Project 5: Satellite Land Cover Classifier
Build a repeatable remote-sensing pipeline that classifies land cover and quantifies change by administrative zone.
Quick Reference
| Attribute | Value |
|---|---|
| Difficulty | Level 3: Advanced (The Engineer) |
| Time Estimate | 28-40 hours |
| Main Programming Language | Python (Alternatives: R, Julia) |
| Coolness Level | Level 4: Hardcore Tech Flex |
| Business Potential | 3. The “Service & Support” Model |
| Prerequisites | Raster fundamentals, CRS alignment, basic classification |
| Key Topics | Multi-band rasters, masking, change detection, zonal stats |
1. Learning Objectives
- Select and prepare comparable Sentinel-2 scenes.
- Apply raster alignment and nodata/cloud masking correctly.
- Compute spectral indices and classify core land-cover classes.

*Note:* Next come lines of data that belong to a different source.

@[simp] theorem tokens_lbrack (acc rest : List Char) :
    tokens acc ('[' :: rest) = flushWord acc (.lbrack :: tokens [] rest) := by
  simp [tokens]

@[simp] theorem tokens_rbrack (acc rest : List Char) :
    tokens acc (']' :: rest) = flushWord acc (.rbrack :: tokens [] rest) := by
  simp [tokens]

@[simp] theorem tokens_comma (acc rest : List Char) :
    tokens acc (',' :: rest) = flushWord acc (.comma :: tokens [] rest) := by
  simp [tokens]

@[simp] theorem flushWord_nil (rest : List Token) : flushWord [] rest = rest := rfl

theorem flushWord_of_ne_nil {acc : List Char} (h : acc ≠ []) (rest : List Token) :
    flushWord acc rest = .word acc :: rest := if_neg h

/-- Plain characters collect into the word being read. -/
theorem tokens_append_of_plain {chars : List Char} (h : ∀ c ∈ chars, PlainChar c) (acc rest : List Char) :
    tokens acc (chars ++ rest) = tokens (acc ++ chars) rest := by
  induction chars generalizing acc with
  | nil => simp
  | cons c chars ih =>
    obtain ⟨hspace, hlbrack, hrbrack, hcomma⟩ := h c List.mem_cons_self
    rw [List.cons_append, tokens, if_neg hspace, if_neg hlbrack, if_neg hrbrack, if_neg hcomma,
      ih fun d hd => h d (List.mem_cons_of_mem c hd), List.append_assoc, List.singleton_append]

/-- The first word of a line, up to the space after it. -/
theorem tokens_word_space {chars : List Char} (h : ∀ c ∈ chars, PlainChar c) (hne : chars ≠ []) (rest : List Char) :
    tokens [] (chars ++ ' ' :: rest) = .word chars :: tokens [] rest := by
  rw [tokens_append_of_plain h, tokens_space, List.nil_append, flushWord_of_ne_nil hne]

/-! ### Digits -/

theorem plainChar_hexDigit : ∀ n < 16, PlainChar (hexDigit n) := by decide

theorem digitValue_hexDigit : ∀ n < 16, digitValue 16 (hexDigit n) = some n := by decide

theorem plainChar_of_mem_hexDigits {k n : Nat} {c : Char} (h : c ∈ hexDigits k n) : PlainChar c := by
  induction k generalizing n with
  | zero => cases h
  | succ k ih =>
    rw [hexDigits, List.mem_append, List.mem_singleton] at h
    obtain h | rfl := h
    · exact ih h
    · exact plainChar_hexDigit _ (Nat.mod_lt _ (by decide))

theorem hexDigits_succ_ne_nil (k n : Nat) : hexDigits (k + 1) n ≠ [] := by simp [hexDigits]

theorem digitsValue_append {base acc v : Nat} {front : List Char} (h : digitsValue base acc front = some v)
    (back : List Char) : digitsValue base acc (front ++ back) = digitsValue base v back := by
  induction front generalizing acc with
  | nil =>
    obtain rfl := Option.some.inj h
    rfl
  | cons c front ih =>
    rw [List.cons_append, digitsValue]
    rw [digitsValue] at h
    cases hdigit : digitValue base c with
    | none => simp [hdigit] at h
    | some d =>
      rw [hdigit] at h
      exact ih h

/-- The hexadecimal digits of a number read as its value. -/
theorem digitsValue_hexDigits (k n : Nat) : digitsValue 16 0 (hexDigits k n) = some (n % 16 ^ k) := by
  induction k generalizing n with
  | zero => simp [hexDigits, digitsValue, Nat.mod_one]
  | succ k ih =>
    rw [hexDigits, digitsValue_append (ih _), digitsValue, digitValue_hexDigit _ (Nat.mod_lt _ (by decide)),
      pow_succ' 16 k, Nat.mod_mul]
    simp [digitsValue]
    omega

theorem readByte_hexDigits (b : Byte) : readByte (hexDigits 2 b.toNat) = some b := by
  have hdigits : hexDigits 2 b.toNat = [hexDigit (b.toNat / 16 % 16), hexDigit (b.toNat % 16)] := rfl
  have hvalue := digitsValue_hexDigits 2 b.toNat
  rw [Nat.mod_eq_of_lt (show b.toNat < 16 ^ 2 from b.isLt), hdigits] at hvalue
  rw [hdigits, readByte, hvalue]
  simp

- Summarize change by zones with coverage-aware confidence flags.
- Explain uncertainty and false-change failure modes.
2. All Theory Needed (Per-Concept Breakdown)
2.1 Raster Grid Integrity
Fundamentals
- Raster analytics depend on CRS, transform, resolution, and nodata metadata.
- Multi-date comparison requires common grid alignment.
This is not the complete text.